_WORK TASK:_
Work out how many lines of the listing below contain the word "RegRow". Respond with that number only.

_DATA IN THIS EXERCISE:_
/-- Registers of block DOR, part 0. -/
def regRowsDOR0 : List RegRow :=
  [
   ⟨0x40070000, 2, 0x200, 1, 0x4,
     [⟨31, 31, .rw, .quarter, 0, .any⟩, ⟨30, 30, .rwl, .lane, 0, .any⟩]⟩,
   ⟨0x40070004, 2, 0x200, 1, 0x4,
     [⟨31, 28, .cmd, .quarter, 0, .le 8⟩]⟩,
   ⟨0x40070008, 2, 0x200, 1, 0x4,
     [⟨31, 28, .ro, .quarter, 0, .any⟩, ⟨27, 25, .ro, .quarter, 0, .any⟩, ⟨24, 24, .ro, .quarter, 0, .any⟩, ⟨23, 23, .ro, .quarter, 0, .any⟩, ⟨22, 22, .ro, .quarter, 0, .any⟩, ⟨21, 21, .ro, .quarter, 0, .any⟩, ⟨20, 20, .ro, .quarter, 0, .any⟩, ⟨19, 16, .ro, .quarter, 0, .any⟩, ⟨15, 15, .rws, .lane, 0, .any⟩, ⟨14, 14, .rws, .lane, 0, .any⟩, ⟨13, 13, .rws, .lane, 0, .any⟩, ⟨12, 12, .rws, .lane, 0, .any⟩, ⟨11, 11, .rws, .lane, 0, .any⟩, ⟨10, 10, .rws, .lane, 0, .any⟩, ⟨9, 9, .rws, .lane, 0, .any⟩, ⟨8, 8, .rws, .lane, 0, .any⟩, ⟨7, 7, .rws, .lane, 0, .any⟩, ⟨6, 6, .rws, .lane, 0, .any⟩, ⟨5, 5, .rws, .lane, 0, .any⟩, ⟨4, 4, .rws, .lane, 0, .any⟩]⟩,
   ⟨0x4007000C, 2, 0x200, 1, 0x4,
     [⟨31, 31, .mkr, .lane, 0, .any⟩, ⟨30, 30, .mkr, .lane, 0, .any⟩, ⟨27, 16, .mkr, .lane, 3800, .le 3999⟩, ⟨12, 8, .mkr, .lane, 4, .rng 1 31⟩, ⟨7, 0, .mkr, .lane, 40, .rng 8 80⟩]⟩,
   ⟨0x40070010, 2, 0x200, 1, 0x4,
     [⟨20, 3, .mkr, .lane, 120912, .any⟩]⟩,
   ⟨0x40070014, 2, 0x200, 1, 0x4,
     [⟨15, 0, .mkr, .lane, 0, .any⟩]⟩,
   ⟨0x40070018, 2, 0x200, 1, 0x4,
     [⟨31, 0, .mkr, .lane, 0, .any⟩]⟩,
   ⟨0x4007001C, 2, 0x200, 1, 0x4,
     [⟨31, 0, .rwl, .lane, 1000000, .rng 50000 3000000⟩]⟩,
   ⟨0x40070020, 2, 0x200, 1, 0x4,
     [⟨15, 0, .rwl, .lane, 1000, .rng 50 4000⟩]⟩,
   ⟨0x40070024, 2, 0x200, 1, 0x4,
     [⟨15, 0, .rwl, .lane, 1000, .rng 10 65535⟩]⟩,
   ⟨0x40070028, 2, 0x200, 1, 0x4,
     [⟨31, 0, .mkr, .lane, 655360, .any⟩]⟩,
   ⟨0x4007002C, 2, 0x200, 1, 0x4,
     [⟨31, 16, .mkr, .lane, 1500, .any⟩, ⟨15, 0, .mkr, .lane, 1000, .any⟩]⟩ ]

/-- Registers of block DOR, part 1. -/
def regRowsDOR1 : List RegRow :=
  [
   ⟨0x40070030, 2, 0x200, 1, 0x4,
     [⟨31, 16, .rwl, .lane, 1500, .rng 1 65535⟩, ⟨15, 0, .rwl, .lane, 1000, .rng 1 65535⟩]⟩,
   ⟨0x40070034, 2, 0x200, 1, 0x4,
     [⟨15, 0, .rwl, .lane, 400, .any⟩]⟩,
   ⟨0x40070038, 2, 0x200, 1, 0x4,
     [⟨31, 20, .rwl, .lane, 800, .any⟩, ⟨19, 8, .rwl, .lane, 1200, .any⟩, ⟨7, 4, .rwl, .lane, 3, .rng 1 15⟩]⟩,
   ⟨0x4007003C, 2, 0x200, 1, 0x4,
     [⟨31, 16, .rwl, .lane, 2000, .any⟩, ⟨15, 0, .rwl, .lane, 3000, .any⟩]⟩,
   ⟨0x40070040, 2, 0x200, 1, 0x4,
     [⟨31, 16, .rwl, .lane, 400, .rng 10 2000⟩, ⟨15, 0, .rwl, .lane, 800, .rng 100 5000⟩]⟩,
   ⟨0x40070044, 2, 0x200, 1, 0x4,
     [⟨31, 16, .rwl, .lane, 800, .rng 100 5000⟩, ⟨15, 8, .rwl, .lane, 20, .any⟩, ⟨7, 0, .rwl, .lane, 50, .rng 1 255⟩]⟩,
   ⟨0x40070048, 2, 0x200, 1, 0x4,
     [⟨31, 16, .rwl, .lane, 300, .rng 10 2000⟩, ⟨15, 0, .rwl, .lane, 500, .rng 100 5000⟩]⟩,
   ⟨0x4007004C, 2, 0x200, 1, 0x4,
     [⟨31, 16, .rwl, .lane, 500, .rng 100 5000⟩, ⟨15, 8, .rwl, .lane, 30, .any⟩, ⟨7, 0, .rwl, .lane, 40, .rng 1 255⟩]⟩,
   ⟨0x40070050, 2, 0x200, 1, 0x4,
     [⟨31, 16, .rwl, .lane, 150, .rng 10 2000⟩, ⟨15, 0, .rwl, .lane, 300, .rng 100 5000⟩]⟩,
   ⟨0x40070054, 2, 0x200, 1, 0x4,
     [⟨31, 16, .rwl, .lane, 300, .rng 100 5000⟩, ⟨15, 8, .rwl, .lane, 30, .any⟩, ⟨7, 0, .rwl, .lane, 40, .rng 1 255⟩]⟩,
   ⟨0x40070058, 2, 0x200, 1, 0x4,
     [⟨31, 16, .rwl, .lane, 250, .rng 10 2000⟩, ⟨15, 0, .rwl, .lane, 500, .rng 100 5000⟩]⟩,
   ⟨0x4007005C, 2, 0x200, 1, 0x4,
     [⟨31, 16, .rwl, .lane, 800, .rng 100 5000⟩, ⟨15, 8, .rwl, .lane, 20, .any⟩, ⟨7, 0, .rwl, .lane, 50, .rng 1 255⟩]⟩ ]

/-- Registers of block DOR, part 2. -/
def regRowsDOR2 : List RegRow :=
  [
   ⟨0x40070060, 2, 0x200, 1, 0x4,
     [⟨31, 16, .rwl, .lane, 1500, .rng 100 10000⟩, ⟨15, 8, .rwl, .lane, 50, .rng 1 255⟩]⟩,
   ⟨0x40070064, 2, 0x200, 1, 0x4,
     [⟨31, 16, .rwl, .lane, 0, .any⟩, ⟨15, 0, .rwl, .lane, 0, .any⟩]⟩,
   ⟨0x40070068, 2, 0x200, 1, 0x4,
     [⟨31, 16, .mkr, .lane, 20000, .any⟩, ⟨15, 0, .mkr, .lane, 12000, .any⟩]⟩,
   ⟨0x4007006C, 2, 0x200, 1, 0x4,
     [⟨31, 16, .rwl, .lane, 30, .rng 10 100⟩, ⟨15, 0, .rwl, .lane, 2000, .any⟩]⟩,
   ⟨0x40070070, 2, 0x200, 1, 0x4,
     [⟨15, 0, .rwl, .lane, 100, .rng 20 300⟩]⟩,
   ⟨0x40070074, 2, 0x200, 1, 0x4,
     [⟨31, 0, .mkr, .lane, 65536, .any⟩]⟩,
   ⟨0x40070080, 2, 0x200, 1, 0x4,
     [⟨31, 0, .ro, .quarter, 0, .any⟩]⟩,
   ⟨0x40070084, 2, 0x200, 1, 0x4,
     [⟨31, 0, .ro, .quarter, 0, .any⟩]⟩,
   ⟨0x40070088, 2, 0x200, 1, 0x4,
     [⟨31, 0, .ro, .quarter, 0, .any⟩]⟩,
   ⟨0x4007008C, 2, 0x200, 1, 0x4,
     [⟨31, 0, .ro, .quarter, 0, .any⟩]⟩,
   ⟨0x40070090, 2, 0x200, 1, 0x4,
     [⟨31, 0, .ro, .quarter, 0, .any⟩]⟩,
   ⟨0x40070094, 2, 0x200, 1, 0x4,
     [⟨31, 0, .ro, .quarter, 0, .any⟩]⟩ ]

_REPLY TO THE EXERCISE:_
3